IVO Direito
A) da ineficácia de acto de execução
Foi pelo requerente, a fls. 57, pedida a intervenção do tribunal para declarar ineficaz o despacho de 16/01/2002 referido em III-5.
Contudo, o SEAF, ora requerido, acolhendo proposta nesse sentido, acabou por proferir resolução fundamentada de reconhecimento de grave urgência para o interesse público na imediata execução. E, assim, um dos efeitos daquele despacho foi o de marcar novas provas para os já idos dias 14 e 15 do mês em curso.
Ora bem. O acto reporta-se a uma execução já consumada. Por outro lado, ela fundou-se numa decisão formalmente bem estruturada, sancionada pelo art. 80º, nº1, “in fine” da LPTA. Por fim, os fundamentos invocados para a imediata execução mostram-se sérios e relevantes nos pontos seguintes da proposta nº 0008/02(fls. 71 e sgs):
Ponto 8: regular funcionamento dos serviços, a dignidade e o prestígio da DGI, bem como a honestidade, probidade e transparência da actividade administrativa;
Ponto 9: reflexos negativos na estabilidade e motivação dos funcionários com as inerentes quebras na qualidade de atendimento dos contribuintes e na arrecadação das receitas;
Ponto 10: Graves problemas na gestão de pessoal( (a)- não libertação de vagas para a nomeação no quadro dos técnicos de administração tributária-adjuntos estagiários, já aprovados em dois estágios realizados; b)- impossibilidade de nomeação de titulares para os cargos vagos de chefes de finanças de 2ª classe e de adjuntos de chefes de finanças de 1ª e 2ª classes, mantendo-se o exercício dessas funções em regime de substituição com os reflexos negativos inerentes).
Porque concordamos com os fundamentos invocados e, mais ainda, pelo facto de imediatamente passarmos à análise do pedido de suspensão de eficácia, em que o requisito da al.b), do nº1, do art. 76º da LPTA será analisado contra a pretensão do sindicato requerente, indefere-se o requerido a fls. 57.
B) da suspensão de eficácia
1- Será o acto em causa de conteúdo negativo, como o defendeu o requerido a fls. 70?
Não cremos.
Um acto de conteúdo negativo propriamente dito é aquele que deixa intocada a esfera jurídica do interessado, a ponto de com ele, ou por ele, nada ter sido criado, modificado retirado ou extinto relativamente a um status anterior. O indeferimento de uma pretensão constitutiva, por exemplo, cabe perfeitamente na figura: se alguém pede o licenciamento para iniciar a exploração de um bar, o indeferimento deixa o requerente tal como se encontrava antes. Sendo assim, trata-se de um acto administrativo que para o interessado é neutro, do ponto de vista dos efeitos imediatos e consequentes, uma vez que para si tudo permanece como dantes(sobre o acto negativo e sua implicação no quadro do meio provisório da suspensão de eficácia, v. CLAUDIO RAMOS MONTEIRO, in Suspensão de eficácia de actos administrativos de conteúdo negativo, pag. 125 e sgs).
A jurisprudência tem considerado que a eficácia de tais actos não é susceptível de ser suspensa, com a justificação de que não seria possível extrair de uma sentença favorável um efeito contrário ao que deles emanava(no exemplo fornecido, a suspensão nunca permitiria que o requerente pudesse dar início à exploração do negócio) porque isso poderia representar uma usurpação de poderes administrativos pelos tribunais, e na medida em que, portanto, dessa suspensão não adviria qualquer efeito útil para o interessado, nomeadamente o afastamento do espectro de uma situação de facto danosa com a caracterização qualitativa e quantitativa que do art. 76º, nº1, al.c), da LPTA estabelece.

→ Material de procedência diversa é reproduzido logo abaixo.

-- ==== Sys2Proof/Proofs/Answers.lean ====
section
/-! PROOF. How a request that is heard and finds a place is answered (R178, R179), the requests of the port (R182, R183), and
what becomes of a request that finds none. -/

namespace Sys2Proof.Machine

set_option Elab.async false

open Sys2Proof.Safety

/-! ## The return from STANDBY that the selection made -/

theorem Work.toActive_eq (w : Work) : w.toActive = w ∨ w.toActive = w.returnActive := by
  simp only [Work.toActive]; split <;> simp

theorem Work.toActive_of_active {w : Work} (h : w.power = .active) : w.toActive = w := by
  simp [Work.toActive, h]

@[simp] theorem Work.toActive_stage (w : Work) : w.toActive.stage = w.stage := by
  rcases w.toActive_eq with h | h <;> rw [h]; rfl
@[simp] theorem Work.toActive_mode (w : Work) : w.toActive.mode = w.mode := by
  rcases w.toActive_eq with h | h <;> rw [h]; rfl
@[simp] theorem Work.toActive_service (w : Work) : w.toActive.service = w.service := by
  rcases w.toActive_eq with h | h <;> rw [h]; rfl
@[simp] theorem Work.toActive_store (w : Work) : w.toActive.store = w.store := by
  rcases w.toActive_eq with h | h <;> rw [h]; rfl
@[simp] theorem Work.toActive_movers (w : Work) : w.toActive.movers = w.movers := by
  rcases w.toActive_eq with h | h <;> rw [h]; rfl
@[simp] theorem Work.toActive_mv (w : Work) (m : MoverId) : w.toActive.mv m = w.mv m := by
  simp only [Work.mv, Work.toActive_movers]
@[simp] theorem Work.toActive_jacks (w : Work) : w.toActive.jacks = w.jacks := by
  rcases w.toActive_eq with h | h <;> rw [h]; rfl
@[simp] theorem Work.toActive_lvl (w : Work) : w.toActive.lvl = w.lvl := by
  rcases w.toActive_eq with h | h <;> rw [h]; rfl
@[simp] theorem Work.toActive_bud (w : Work) : w.toActive.bud = w.bud := by
  rcases w.toActive_eq with h | h <;> rw [h]; rfl
@[simp] theorem Work.toActive_link (w : Work) : w.toActive.link = w.link := by
  rcases w.toActive_eq with h | h <;> rw [h]; rfl
@[simp] theorem Work.toActive_inh (w : Work) : w.toActive.inh = w.inh := by
  rcases w.toActive_eq with h | h <;> rw [h]; rfl
@[simp] theorem Work.toActive_headDue (w : Work) : w.toActive.headDue = w.headDue := by
  rcases w.toActive_eq with h | h <;> rw [h]; rfl
@[simp] theorem Work.toActive_events (w : Work) : w.toActive.events = w.events := by
  rcases w.toActive_eq with h | h <;> rw [h]; rfl
@[simp] theorem Work.toActive_sup (w : Work) : w.toActive.sup = w.sup := by
  rcases w.toActive_eq with h | h <;> rw [h]; rfl
@[simp] theorem Work.toActive_wakeCauses (w : Work) : w.toActive.wakeCauses = w.wakeCauses := by
  rcases w.toActive_eq with h | h <;> rw [h]; rfl
@[simp] theorem Work.toActive_inputs (w : Work) : w.toActive.inputs = w.inputs := by
  rcases w.toActive_eq with h | h <;> rw [h]; rfl
@[simp] theorem Work.toActive_zeroRun (w : Work) : w.toActive.tilt.zeroRun = w.tilt.zeroRun := by
  rcases w.toActive_eq with h | h <;> rw [h]; rfl
@[simp] theorem Work.toActive_activity (w : Work) : w.toActive.hyd.activity = w.hyd.activity := by
  rcases w.toActive_eq with h | h <;> rw [h]; rfl
@[simp] theorem Work.toActive_pump (w : Work) : w.toActive.hyd.pump = w.hyd.pump := by
  rcases w.toActive_eq with h | h <;> rw [h]; rfl
@[simp] theorem Work.toActive_deriveInh (w : Work) : w.toActive.deriveInh = w.deriveInh := by
  rcases w.toActive_eq with h | h <;> rw [h]
  exact w.deriveInh_returnActive

/-! ## Answers -/

theorem request_of_takes {s : State} (ht : Takes s) (k g : Byte) (h : State → Work × Reply) :
    request s k g h = answered s k g (h s.toActive).1 (h s.toActive).2 := by
  obtain ⟨ha, hp⟩ := ht
  rcases request_cases s k g h with ⟨hn, _⟩ | ⟨_, hfull, _⟩ | ⟨_, _, e⟩
  · simp [ha] at hn
  · omega
  · exact e

theorem portAct_of_takes {s : State} (ht : Takes s) (k g : Byte) (h : State → State × Reply) :
    portRequest s k g h = replied (h s.toActive).1 k g (h s.toActive).2 := by
  obtain ⟨ha, hp⟩ := ht
  rcases portRequest_cases s k g h with ⟨hn, _⟩ | ⟨_, hfull, _⟩ | ⟨_, _, e⟩
  · simp [ha] at hn
  · omega
  · exact e

/-- The reply of a request stands behind what waited, in front of its reports. -/
theorem answered_prefix (s : State) (k g : Byte) (w : Work) (r : Reply) :
    s.port.outq ++ [replyFrame k g r] <+: (answered s k g w r).port.outq := by
  simpa [answered] using finish_prefix s.toActive w (some (replyFrame k g r))

/-! ## A request that finds no place -/

/-- A request that answers is one of the blocks or one of the port. -/
theorem runRequest_forms {i : Instr} (h : (encodeRequest i).isSome = true) (hr : ∀ tag, i ≠ .restart tag) (s : State) :
    (∃ k g f, runRequest i s = .next (request s k g f)) ∨ (∃ k g f, runRequest i s = .next (portRequest s k g f)) := by
  cases i with
  | nop | ident | attention | posture | channel | room | jacks | levelStatus | wind | supply | queue | profileRead
  | attentionClear | reportEnable | reportDisable => exact .inr ⟨_, _, _, rfl⟩
  | move | stop | levelStart | levelCancel | jackMove | jacksStow | faultClear | fenceSet | fenceClear | inhibitSet
  | inhibitClear | serviceEnter | serviceLeave | learnStroke | strokeSet | tiltZeroLearn | profileWrite | profileCommit
  | sleep => exact .inl ⟨_, _, _, rfl⟩
  | restart tag => exact absurd rfl (hr tag)
  | _ => simp [encodeRequest] at h

theorem request_of_full {s : State} (ha : s.work.awake = true) (hf : 16 ≤ s.port.outq.length) (k g : Byte)
    (h : State → Work × Reply) : request s k g h = s.toActive.overrun := by
  rcases request_cases s k g h with ⟨hn, _⟩ | ⟨_, _, e⟩ | ⟨_, hfree, _⟩
  · simp [ha] at hn
  · exact e
  · omega

theorem portRequest_of_full {s : State} (ha : s.work.awake = true) (hf : 16 ≤ s.port.outq.length) (k g : Byte)
    (h : State → State × Reply) : portRequest s k g h = s.toActive.overrun := by
  rcases portRequest_cases s k g h with ⟨hn, _⟩ | ⟨_, _, e⟩ | ⟨_, hfree, _⟩
  · simp [ha] at hn
  · exact e
  · omega

theorem exec_of_full {s : State} {i : Instr} (ha : s.work.awake = true) (hf : 16 ≤ s.port.outq.length)
    (h : (encodeRequest i).isSome = true) (hr : ∀ tag, i ≠ .restart tag) : exec i s = .next s.toActive.overrun := by
  rw [StepLaw.exec_eq_runRequest h]
  rcases runRequest_forms h hr s with ⟨k, g, f, e⟩ | ⟨k, g, f, e⟩ <;> rw [e]
  · rw [request_of_full ha hf]
  · rw [portRequest_of_full ha hf]

/-! ## Masks -/

theorem and_bit_eq_zero {n : Nat} (x : BitVec n) {k : Nat} (hk : k < n) :
    x &&& BitVec.twoPow n k = 0 ↔ x.getLsbD k = false := by
  rw [BitVec.and_twoPow]
  cases h : x.getLsbD k
  · simp
  · simp only [if_true, Bool.true_eq_false, iff_false]
    intro h0
    have := congrArg (·.getLsbD k) h0
    simp [hk] at this

theorem clearAttention_eq (s : State) (mask : Half) :
    s.clearAttention mask =
      { s with port := { s.port with attn := s.port.attn &&& ~~~ (mask &&& 0x7FFF) },
               work := if mask.getLsbD 8 then { s.work with wakeCauses := 0 } else s.work } := by
  have hb : mask &&& attnWake = 0 ↔ mask.getLsbD 8 = false := and_bit_eq_zero mask (k := 8) (by decide)
  by_cases h : mask &&& attnWake = 0
  · simp only [State.clearAttention, if_pos h, hb.mp h]; rfl
  · have h1 : mask.getLsbD 8 = true := by simpa using fun h0 => h (hb.mpr h0)
    simp only [State.clearAttention, if_neg h, h1]; rfl

theorem replyChanged_of_ne (x : Half) :
    replyChanged (x != 0) = { status := if x = 0 then .done else .clamped } := by
  by_cases h : x = 0
  · simp [h, replyChanged, replyDone]
  · rw [if_neg h, bne_iff_ne.mpr h]; rfl

theorem exec_attentionClear_of_takes {s : State} (ht : Takes s) (tag : Byte) (mask : Half) :
    exec (.attentionClear tag mask) s = .next (replied
      { s.toActive with port := { s.port with attn := s.port.attn &&& ~~~ (mask &&& 0x7FFF) },
                        work := if mask.getLsbD 8 then { s.work.toActive with wakeCauses := 0 } else s.work.toActive }
      0x1E tag { status := if mask.getLsbD 15 then .clamped else .done }) := by
  have he : exec (.attentionClear tag mask) s = .next (replied (s.toActive.clearAttention mask) 0x1E tag
      (replyChanged (mask &&& 0x8000 != 0))) := congrArg Host.Outcome.next (portAct_of_takes ht 0x1E tag _)
  have hb : mask &&& 0x8000 = 0 ↔ mask.getLsbD 15 = false := and_bit_eq_zero mask (k := 15) (by decide)
  have hr : replyChanged (mask &&& 0x8000 != 0) = { status := if mask.getLsbD 15 then .clamped else .done } := by
    rw [replyChanged_of_ne]
    by_cases h : mask &&& 0x8000 = 0
    · rw [if_pos h, hb.mp h]; rfl
    · have h1 : mask.getLsbD 15 = true := by simpa using fun h0 => h (hb.mpr h0)
      rw [if_neg h, h1]; rfl
  rw [he, clearAttention_eq, hr]
  rfl

/-- Settles O20: the three requests of the port by the table of their bits, the cases of `take`, and the two forms of a request
that finds the queue full. -/
theorem masksPlacesAndReports : Obligations.MasksPlacesAndReports := by
  unfold Obligations.MasksPlacesAndReports
  refine ⟨⟨fun s tag mask ht => ⟨exec_attentionClear_of_takes ht tag mask, ?_, ?_⟩, fun p e => ⟨?_, ?_, ?_⟩⟩, ?_⟩
  · refine Eq.trans (congrArg Host.Outcome.next (portAct_of_takes ht 0x1F tag _)) ?_
    rw [replyChanged_of_ne]; rfl
  · refine Eq.trans (congrArg Host.Outcome.next (portAct_of_takes ht 0x20 tag _)) ?_
    rw [replyChanged_of_ne]; rfl
  · intro h
    simp [Port.take, h]
  · intro h hl
    exact (if_neg h).trans (if_pos hl)
  · intro h hl
    exact (if_neg h).trans (if_neg (Nat.not_le_of_lt hl))
  · intro s i ha hp hf he hr
    rw [exec_of_full ha hf he hr]
    simp [State.overrun, Work.toActive_of_active hp, State.toActive]

end Sys2Proof.Machine
end

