/-- A lock under RETRY that leaves the motion to its wait (R24). -/
theorem Raising.raiseLock_of_retry (hd : k.lossy = false ∨ mo.dir = .inward) :
    w.raiseLock c k = ((((w.lossOf c k).receiveLock m c .retry).noteLock c k .retry
      ((w.ch c).retry + 1)).homedIf m k.lossy).retryMover m c := by
  have hp' := (w.lossOf_policyOf c k c k).trans hp
  have hlt : ((w.lossOf c k).ch c).retry < (w.lossOf c k).retryLimit c := by
    rw [Work.lossOf_retry, Work.lossOf_retryLimit]; exact hr
  have hdir : (k.lossy && mo.dir == .outward) = false := by
    rcases hd with hd | hd <;> simp [hd]
  rw [Work.raiseLock_of_driving h.mover h.motion h.driving, ← w.lossOf_retry c k c]
  rw [Work.lossOf] at *
  simp only [Work.actOnLock, hp', if_pos hlt, hdir, Bool.false_eq_true, if_false, Work.homedIf]

/-- A lock under RETRY that takes the position of an OUT motion (R51). -/
theorem Raising.raiseLock_of_lost (hl : k.lossy = true) (hd : mo.dir = .outward) :
    w.raiseLock c k = (((w.lossOf c k).receiveLock m c .retry).noteLock c k .retry
      (w.ch c).retry).stopMover m .positionLost := by
  have hp' := (w.lossOf_policyOf c k c k).trans hp
  have hlt : ((w.lossOf c k).ch c).retry < (w.lossOf c k).retryLimit c := by
    rw [Work.lossOf_retry, Work.lossOf_retryLimit]; exact hr
  have hdir : (k.lossy && mo.dir == .outward) = true := by rw [hl, hd]; rfl
  rw [Work.raiseLock_of_driving h.mover h.motion h.driving, ← w.lossOf_retry c k c]
  rw [Work.lossOf] at *
  simp only [Work.actOnLock, hp', if_pos hlt, hdir, if_true]

end

section

variable {w : Work} {m : MoverId} {c : ChanId} {mo : Motion} (h : Locking w m c mo)
include h

/-- The channels, the mover and the event of a latch. -/
theorem Locking.latch {k : LockKind} {a : Policy} {coast : Bool} (hp : Latches w c k a coast) :
    LockEnd (w.lossOf c k) (w.raiseLock c k) m (haltedMover (w.mv m) c a w.now .fault) [.lock c k a (w.ch c).retry] fun e =>
      if e ∈ w.chansOf m then latched k coast w.now (lockNoted (w.lossOf c k) c k a e) else lockNoted (w.lossOf c k) c k a e := by
  have hform := w.noted_form m c k a (w.ch c).retry
  obtain ⟨r, hr⟩ := lockHeld_form (w.mv m) c a w.now
  have hchans := hform.chansOf (by rw [hr, Work.lossOf_mv]; rfl)
  rw [Work.lossOf_chansOf] at hchans
  have hlatch := Work.latchMover_form (w := (((w.lossOf c k).receiveLock m c a).noteLock c k a (w.ch c).retry)) (m := m)
    (by rw [hform.mv, hr]; exact h.learn) (by rw [hchans]; exact h.nodup) k coast
  rw [hform.mv, hchans, hform.now, Work.lossOf_now] at hlatch
  have hall := hform.trans hlatch
  rw [Work.raiseLock_of_driving h.mover h.motion h.driving, Work.actOnLock_of_latches hp]
  refine ⟨by rw [List.append_nil] at hall; exact hall.form, fun e => (hall.ch e).trans ?_⟩
  rw [hform.ch]

/-! ## The retry -/

theorem Locking.retry {k : LockKind} (hp : w.policyOf c k = .retry) (hr : (w.ch c).retry < w.retryLimit c)
    (hd : k.lossy = false ∨ mo.dir = .inward) :
    LockEnd (w.lossOf c k) (w.raiseLock c k) m (retryMoverOf (w.mv m) c k w.now) [.lock c k .retry ((w.ch c).retry + 1)] fun e =>
      if e ∈ w.chansOf m then (retryChan w m c k e).suspend ((w.ch c).retry + 1) (w.now + w.retryWait c)
      else retryChan w m c k e := by
  obtain ⟨r, hx⟩ := lockHeld_form (w.mv m) c .retry w.now
  have hnote := w.noted_form m c k .retry ((w.ch c).retry + 1)
  have hchans := hnote.chansOf (by rw [hx, Work.lossOf_mv]; rfl)
  rw [Work.lossOf_chansOf] at hchans
  have hhome := Work.homedIf_form k.lossy (w := ((w.lossOf c k).receiveLock m c .retry).noteLock c k .retry ((w.ch c).retry + 1))
    (m := m) (by rw [hchans]; exact h.nodup)
  rw [hnote.mv, hchans] at hhome
  have hhome := hnote.trans hhome
  have hact := h.toRaising.raiseLock_of_retry hp hr hd
  rw [hact]
  generalize (((w.lossOf c k).receiveLock m c .retry).noteLock c k .retry ((w.ch c).retry + 1)).homedIf m k.lossy = z at hhome
  have hmover : (if k.lossy = true then homingMover (lockHeld (w.mv m) c .retry w.now) else lockHeld (w.mv m) c .retry w.now) =
      retryMoverOf (w.mv m) c k w.now := rfl
  rw [hmover] at hhome
  obtain ⟨hxc, hxl, -, -⟩ := retryMoverOf_form (w.mv m) c k w.now
  have hzc : z.chansOf m = w.chansOf m := (hhome.chansOf (by rw [hxc, Work.lossOf_mv])).trans (w.lossOf_chansOf c k m)
  have hch : ∀ e, z.ch e = retryChan w m c k e := fun e => by
    rw [hhome.ch e, retryChan, hnote.ch e]
  have hform := Work.retryMover_form (w := z) (m := m) (by rw [hhome.mv, hxl]; exact h.learn) (by rw [hzc]; exact h.nodup) c
  have hall := hhome.trans hform
  rw [hhome.mv] at hall
  refine ⟨by rw [List.append_nil, List.append_nil] at hall; exact hall.form, fun e => (hall.ch e).trans ?_⟩
  rw [hzc, hch, hch, retryChan_retry, hhome.now, hhome.retryWait, Work.lossOf_now, Work.lossOf_retryWait]

/-! ## The stop of an OUT motion that has lost its position -/

/-- A work that has the loss behind it stops, each of its channels past STARTING. -/
theorem Locking.stopped {u : Work} {a : Policy} {es : List Event} {g : ChanId → Machine.Channel} {k : LockKind}
    (hu : LockEnd (w.lossOf c k) u m (lockHeld (w.mv m) c a w.now) es g) (hg : ∀ e, SameMotion (w.ch e) (g e))
    (hs : ∀ e ∈ w.chansOf m, (w.ch e).starting = false) :
    LockEnd (w.lossOf c k) (u.stopMover m .positionLost) m (haltedMover (w.mv m) c a w.now .positionLost) es fun e =>
      if e ∈ w.chansOf m then (g e).stopWith .positionLost false w.now else g e := by
  obtain ⟨r, hx⟩ := lockHeld_form (w.mv m) c a w.now
  have hchans := hu.chansOf (by rw [hx, Work.lossOf_mv]; rfl)
  rw [Work.lossOf_chansOf] at hchans
  have hstop := Work.stopMover_form (w := u) (m := m) (cause := .positionLost) (c := c) (by rw [hu.mv, hx]; exact h.learn) (by decide)
    (by rw [hchans]; exact h.nodup)
    (fun e he => by rw [hu.ch, (hg e).starting]; exact hs e (by rw [← hchans]; exact he))
    (by rw [hchans]; exact h.mem)
    (by rw [hu.ch]; exact Channel.stoppable_of_driving ((hg c).driving.trans h.driving))
  rw [hu.mv, hchans, hu.now, Work.lossOf_now] at hstop
  have hall := hu.trans hstop
  refine ⟨by rw [List.append_nil] at hall; exact hall.form, fun e => (hall.ch e).trans ?_⟩
  rw [hu.ch]

theorem Locking.lost {k : LockKind} (hl : k.lossy = true) (hp : w.policyOf c k = .retry) (hr : (w.ch c).retry < w.retryLimit c)
    (hd : mo.dir = .outward) (hs : ∀ e ∈ w.chansOf m, (w.ch e).starting = false) :
    LockEnd (w.lossOf c k) (w.raiseLock c k) m (haltedMover (w.mv m) c .retry w.now .positionLost)
      [.lock c k .retry (w.ch c).retry] fun e =>
        if e ∈ w.chansOf m then (lockNoted (w.lossOf c k) c k .retry e).stopWith .positionLost false w.now
        else lockNoted (w.lossOf c k) c k .retry e := by
  rw [h.toRaising.raiseLock_of_lost hp hr hl hd]
  exact h.stopped (w.noted_form m c k .retry _)
    (fun e => (sameMotion_lossOf w c k e).trans (sameMotion_lockNoted (w.lossOf c k) c k .retry e)) hs

/-! ## A motion that goes on -/

end

section

variable {w : Work} {m : MoverId} {c : ChanId} {mo : Motion} (h : Raising w m c mo)
include h

theorem Raising.goesOn {k : LockKind} (hp : w.policyOf c k = .reportOnly ∨ w.policyOf c k = .ignore) :
    ∃ u, LockEnd (w.lossOf c k) u m (w.mv m) (reportEvents w c k) (reportedChan w c k) ∧
      w.raiseLock c k = u.goOn m c (w.policyOf c k) k.lossy mo.dir := by
  have hsilent (hno : ¬ (w.policyOf c k = .reportOnly ∧ k ∉ (w.ch c).reported)) :
      LockEnd (w.lossOf c k) (w.lossOf c k) m (w.mv m) (reportEvents w c k) (reportedChan w c k) := by
    have hrefl := LockEnd.refl (w.lossOf c k) m
    rw [Work.lossOf_mv] at hrefl
    rw [reportEvents, if_neg hno]
    exact ⟨hrefl.form, fun e => (if_neg fun hh => hno ⟨hh.1, hh.2.1⟩).symm⟩
  rw [Work.raiseLock_of_driving h.mover h.motion h.driving]
  rcases hp with hp | hp
  · have hp' := (w.lossOf_policyOf c k c k).trans hp
    by_cases hrep : k ∈ (w.ch c).reported
    · refine ⟨w.lossOf c k, hsilent fun hh => hh.2 hrep, ?_⟩
      have hin : ((w.lossOf c k).ch c).reported.contains k = true := by rw [Work.lossOf_reported]; simpa using hrep
      rw [hp]
      rw [Work.lossOf] at *
      simp only [Work.actOnLock, hp', hin, if_true]
    · have hout : ((w.lossOf c k).ch c).reported.contains k = false := by rw [Work.lossOf_reported]; simpa using hrep
      refine ⟨((w.lossOf c k).setCh c { (w.lossOf c k).ch c with
        reported := ((w.lossOf c k).ch c).reported ++ [k] }).noteLock c k .reportOnly ((w.lossOf c k).ch c).retry, ?_, ?_⟩
      · have hev : reportEvents w c k = [.lock c k .reportOnly ((w.lossOf c k).ch c).retry] := by
          rw [reportEvents, if_pos ⟨hp, hrep⟩, Work.lossOf_retry]
        rw [hev]
        have hnote := LockEnd.note (w.lossOf c k) m c { (w.lossOf c k).ch c with
          reported := (w.ch c).reported ++ [k], lastLock := some (k, .reportOnly) }
          (.lock c k .reportOnly ((w.lossOf c k).ch c).retry)
        rw [Work.lossOf_mv] at hnote
        have heq : ((w.lossOf c k).setCh c { (w.lossOf c k).ch c with
            reported := ((w.lossOf c k).ch c).reported ++ [k] }).noteLock c k .reportOnly ((w.lossOf c k).ch c).retry =
            ((w.lossOf c k).setCh c { (w.lossOf c k).ch c with
              reported := (w.ch c).reported ++ [k], lastLock := some (k, .reportOnly) }).emit
              (.lock c k .reportOnly ((w.lossOf c k).ch c).retry) := by
          rw [Work.noteLock, Work.ch_setCh_self, Work.setCh_setCh, Work.lossOf_reported]
        rw [heq]
        refine ⟨hnote.form, fun e => (hnote.ch e).trans ?_⟩
        have hcond : (w.policyOf c k = .reportOnly ∧ k ∉ (w.ch c).reported ∧ e = c) ↔ e = c :=
          ⟨fun hh => hh.2.2, fun he => ⟨hp, hrep, he⟩⟩
        simp only [reportedChan, hcond]
      · rw [hp]
        rw [Work.lossOf] at *
        simp only [Work.actOnLock, hp', hout, Bool.false_eq_true, if_false]
  · have hp' := (w.lossOf_policyOf c k c k).trans hp
    refine ⟨w.lossOf c k, hsilent fun hh => (nomatch hp.symm.trans hh.1), ?_⟩
    rw [hp]
    rw [Work.lossOf] at *
    simp only [Work.actOnLock, hp']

No entanto, desde há algum tempo começam a ponderar-se situações em que o acto só aparentemente é negativo ou quando é acto negativo com efeitos positivos. Trata-se de uma categoria de actos em que há efectivamente uma utilidade na suspensão, na medida em que deles advêm efeitos secundários positivos. São actos de que resulta o indeferimento da manutenção de uma situação jurídica anterior: por exemplo, actos que denegam a renovação ou prorrogação de uma situação jurídica pré-existente e que, por isso, ferem legítimas expectativas de conservação dos efeitos jurídicos de um acto administrativo anterior. Nessas hipóteses, os actos alteram realmente a situação jurídica ou de facto do requerente(sobre o assunto, v.g. MARIA FERNANDA MAÇÃS, in Cadernos de Justiça Administrativa, nº2, 13 e 16, JOSÉ CARLOS VIEIRA de ANDRADE, in A Justiça Administrativa, pag. 143; M. ESTEVES DE LIVEIRA e outros, in Código de Procedimento Administrativo, 2ª ed., pag. 716/717;Tb. o Ac. do STA de 30/10/97, Proc. Nº 42.790).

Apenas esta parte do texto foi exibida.